Bagno (2009), em consonância com o que afirmam e sugerem os PCNs, defende que a educação linguística deve focar-se no letramento do aluno, isto é “a plena inserção desses sujeitos na cultura letrada em que eles vivem (p. 86)”. O aprendizado de uma língua, seja esta materna ou estrangeira, a partir da apresentação e análise de seus diferentes usos, que são reais, apenas irá contribuir para este letramento. Apenas a apresentação destes diversos gêneros não é suficiente para que exista um estudo real da língua, sendo que “para que as pessoas possam ler e escrever bem, elas têm que ler e escrever, ler e escrever, ler e escrever, reler e reescrever, re-ler e re-reescrever” (ibid).

Biber e Conrad (2009) apontam a importância de se conhecer e praticar as características específicas daquilo que se pretende estudar. “Sucesso requer o aprendizado de padrões de linguagem específicos que são esperados para situações e propósitos comunicativos particulares14” (p. 3). Transferindo esta linha de pensamento para o contexto dos gêneros textuais e trabalhos tradutórios que se podem desenvolver a partir daí, é importante explorar as características de comunicação de cada gênero que se pretende explorar, para que o aluno possa criar uma

14 “Success requires learning the particular language patterns that are expected

relação natural – a partir do momento que conhece as suas características - com as diferentes situações de produção textual.

Retomando as funções que desempenham os gêneros discursivos apresentadas por Cassany (2008), a segunda característica, função interpessoal, se torna importante quando transposta para o contexto escolar. Conhecendo os diferentes gêneros, tanto orais como escritos, e suas diferenças de formalidade e informalidade, os alunos perceberão as diversas formas de manifestação linguística, o que facilitará a criação de estratégias para a sua própria produção escrita e oral. Desta forma, os discentes poderão perceber de forma mais estruturada que não é o mesmo enviar um e-mail a um amigo e um ao professor, para citar um exemplo. O processo de ensino e aprendizado da LE praticado através do constante contato com textos reais de comunicação proporcionará aos estudantes a percepção de pontos que devem melhorar, como léxico, registro, estrutura, etc., transformando-o em um “usuário” mais funcionalista da língua. Isto é, são mudanças determinantes para um bom resultado comunicativo.

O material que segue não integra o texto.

-- ==== Sys2Proof/Machine/Flags.lean ====
section
/-! DEFINITION. The hardware has no flags (10_state.md R32). Here stand the conditions an iteration computes, uses and
does not store, and the bit patterns of the enumerated registers that they compare. -/
namespace Sys2Proof.Machine

/-- CKS as 2 bits (10_state.md R24). -/
def ClockState.bits : ClockState → BitVec 2
  | .zero => 0#2
  | .one => 1#2
  | .two => 2#2

/-- TIER as 2 bits: LOW = 0, MID = 1, HIGH = 2 (10_state.md R27). -/
def Tier.bits : Tier → BitVec 2
  | .low => 0#2
  | .mid => 1#2
  | .high => 2#2

/-- PSEL as 5 bits: the sentinel is 16, a code is `zext_5` of itself (10_state.md R26). -/
def PrevSel.bits : PrevSel → BitVec 5
  | .sentinel => 16#5
  | .code c => c.setWidth 5

/-- The detector's condition `zext_5(In.sel) != PSEL` (40_dispatch.md R103). -/
def State.selectionChanged (s : State) (sel : Code) : Bool :=
  sel.setWidth 5 != s.psel.bits

/-- The running light's reseed condition, on the value after masking to 6 bits (45_running_light.md R170). -/
def lightGone (t : Led) : Bool := t == 0#6

end Sys2Proof.Machine
end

Abordar os diferentes gêneros do discurso em aula também pode ter como objetivo focar-se em elementos do texto como: “(i) natureza da informação ou do conteúdo veiculado; (ii) nível de linguagem; (iii) tipo de situação em que o gênero se situa; (iv) relação entre os participantes e (v) natureza dos objetivos das atividades desenvolvidas” (MARCUSCHI, 2010, p. 36). Isto é, são elementos que perpassam os tópicos gramaticais, os quais, muitas vezes recebem uma atenção demasiada pelos professores quando ensinam a gramática por si só. Assim como posto na introdução desta pesquisa, é muito mais enriquecedor para o aprendizado de uma língua estrangeira que o aluno não fique restrito ao campo linguístico e passe a observar também outros elementos que fazem parte dos gêneros discursivos e que os determinam.

Vale ressaltar que as regras de gramática devem ser trabalhadas em sala de aula, pois fazem parte do processo de ensino de uma língua. Todos os sujeitos que utilizam a língua, o fazem a partir de um conhecimento já estabelecido de esquemas gramaticais e, ao se manifestar, há regras de ordem de uso das palavras, ou seja, não há liberdade para inventar. “Se alguém é falante de uma língua, ele domina as regras dessa língua” (MARCUSCHI, 2008, p. 56). No entanto, defendemos que a gramática seja abordada dentro de um contexto de comunicação real, para que o discente possa fazer uma ponte entre a regra e o seu uso e, efetivamente, colocar o conhecimento gramatical em prática.